/-- The fields of a well-formed command's word hold its operands. -/
theorem readFrom_encode {i : Instr} (h : i.wellFormed = true) : i.readFrom (encode i) = i := by
  cases i with
  | ldv d imm len =>
    obtain ⟨_, hd, hl, hi⟩ := formatI_fields (op := 0x01) (by decide) (of_decide_eq_true h) d imm
    simp only [encode, Instr.readFrom, hd, hl, hi]
  | ident d dim =>
    obtain ⟨_, hd, hl, _⟩ := formatI_fields (op := 0x08) (by decide) (of_decide_eq_true h) d 0#16
    simp only [encode, Instr.readFrom, hd, hl]
  | rdv a =>
    obtain ⟨_, _, ha, _⟩ := formatR_fields (op := 0x02) (by decide) 0 a 0
    simp only [encode, Instr.readFrom, ha]
  | vxor d a b =>
    obtain ⟨_, hd, ha, hb⟩ := formatR_fields (op := 0x03) (by decide) d a b
    simp only [encode, Instr.readFrom, hd, ha, hb]
  | vdot d a b =>
    obtain ⟨_, hd, ha, hb⟩ := formatR_fields (op := 0x04) (by decide) d a b
    simp only [encode, Instr.readFrom, hd, ha, hb]
  | vmul d a b =>
    obtain ⟨_, hd, ha, hb⟩ := formatR_fields (op := 0x05) (by decide) d a b
    simp only [encode, Instr.readFrom, hd, ha, hb]
  | mmov d a =>
    obtain ⟨_, hd, ha, _⟩ := formatR_fields (op := 0x09) (by decide) d a 0
    simp only [encode, Instr.readFrom, hd, ha]
  | inv d a =>
    obtain ⟨_, hd, ha, _⟩ := formatR_fields (op := 0x0E) (by decide) d a 0
    simp only [encode, Instr.readFrom, hd, ha]
  | mwr d i a =>
    obtain ⟨_, hd, ha, hi, _⟩ := formatX_fields (op := 0x0A) (j := 0) (by decide) (of_decide_eq_true h) (by decide) d a
    simp only [encode, Instr.readFrom, hd, ha, hi]
  | mrd d a i =>
    obtain ⟨_, hd, ha, hi, _⟩ := formatX_fields (op := 0x0B) (j := 0) (by decide) (of_decide_eq_true h) (by decide) d a
    simp only [encode, Instr.readFrom, hd, ha, hi]
  | swapr d i j =>
    obtain ⟨hi, hj⟩ := Bool.and_eq_true_iff.1 h
    obtain ⟨_, hd, _, hi, hj⟩ :=
      formatX_fields (op := 0x0C) (by decide) (of_decide_eq_true hi) (of_decide_eq_true hj) d 0
    simp only [encode, Instr.readFrom, hd, hi, hj]
  | xorr d i j =>
    obtain ⟨hi, hj⟩ := Bool.and_eq_true_iff.1 h
    obtain ⟨_, hd, _, hi, hj⟩ :=
      formatX_fields (op := 0x0D) (by decide) (of_decide_eq_true hi) (of_decide_eq_true hj) d 0
    simp only [encode, Instr.readFrom, hd, hi, hj]

theorem decode_encode {i : Instr} (h : i.wellFormed = true) : decode (encode i) = .ok i := by
  have hm := encode_masked h
  rw [decode_of_opField (opField_of_masked i.row_mem_opcodeTable hm), readFrom_encode h]
  exact checked_ok.2 ⟨hm, rfl⟩

/-- Settles O1: the word of a command matches the command's row, and its fields hold the operands. -/
theorem decodeOfEncodeIsTheCommand : Obligations.DecodeOfEncodeIsTheCommand := fun _ => decode_encode

/-! ### Every word is one command or illegal (30_encoding.md R64, R67) -/

/-- A word that decodes matches its command's row, and every operand fits its field. -/
theorem decode_ok {w : Word} {i : Instr} (h : decode w = .ok i) :
    i.wellFormed = true ∧ w &&& i.row.mask = i.row.pattern := by
  have hwf : i.wellFormed = true := by
    by_cases ha : ∃ r ∈ opcodeTable, opField w = r.op
    · obtain ⟨r, hr, hop⟩ := ha
      obtain ⟨k, _, hk, e⟩ := decode_of_row hr hop
      exact (checked_ok.1 (e ▸ h)).2 ▸ hk
    · have e := decode_of_unassigned (w := w) (by simpa using ha)
      cases e ▸ h
  exact ⟨hwf, encode_of_decode h ▸ encode_masked hwf⟩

## [How to complete this task]
Using the records above, restate word for word the lines from the one with "obtain ⟨_, hd, ha, hb⟩ := formatR_fields (op := 0x05)" through the one with "obtain ⟨_, hd, ha, _⟩ := formatR_fields (op := 0x09)", both included.

## [Answer section]
    obtain ⟨_, hd, ha, hb⟩ := formatR_fields (op := 0x05) (by decide) d a b
    simp only [encode, Instr.readFrom, hd, ha, hb]
  | mmov d a =>
    obtain ⟨_, hd, ha, _⟩ := formatR_fields (op := 0x09) (by decide) d a 0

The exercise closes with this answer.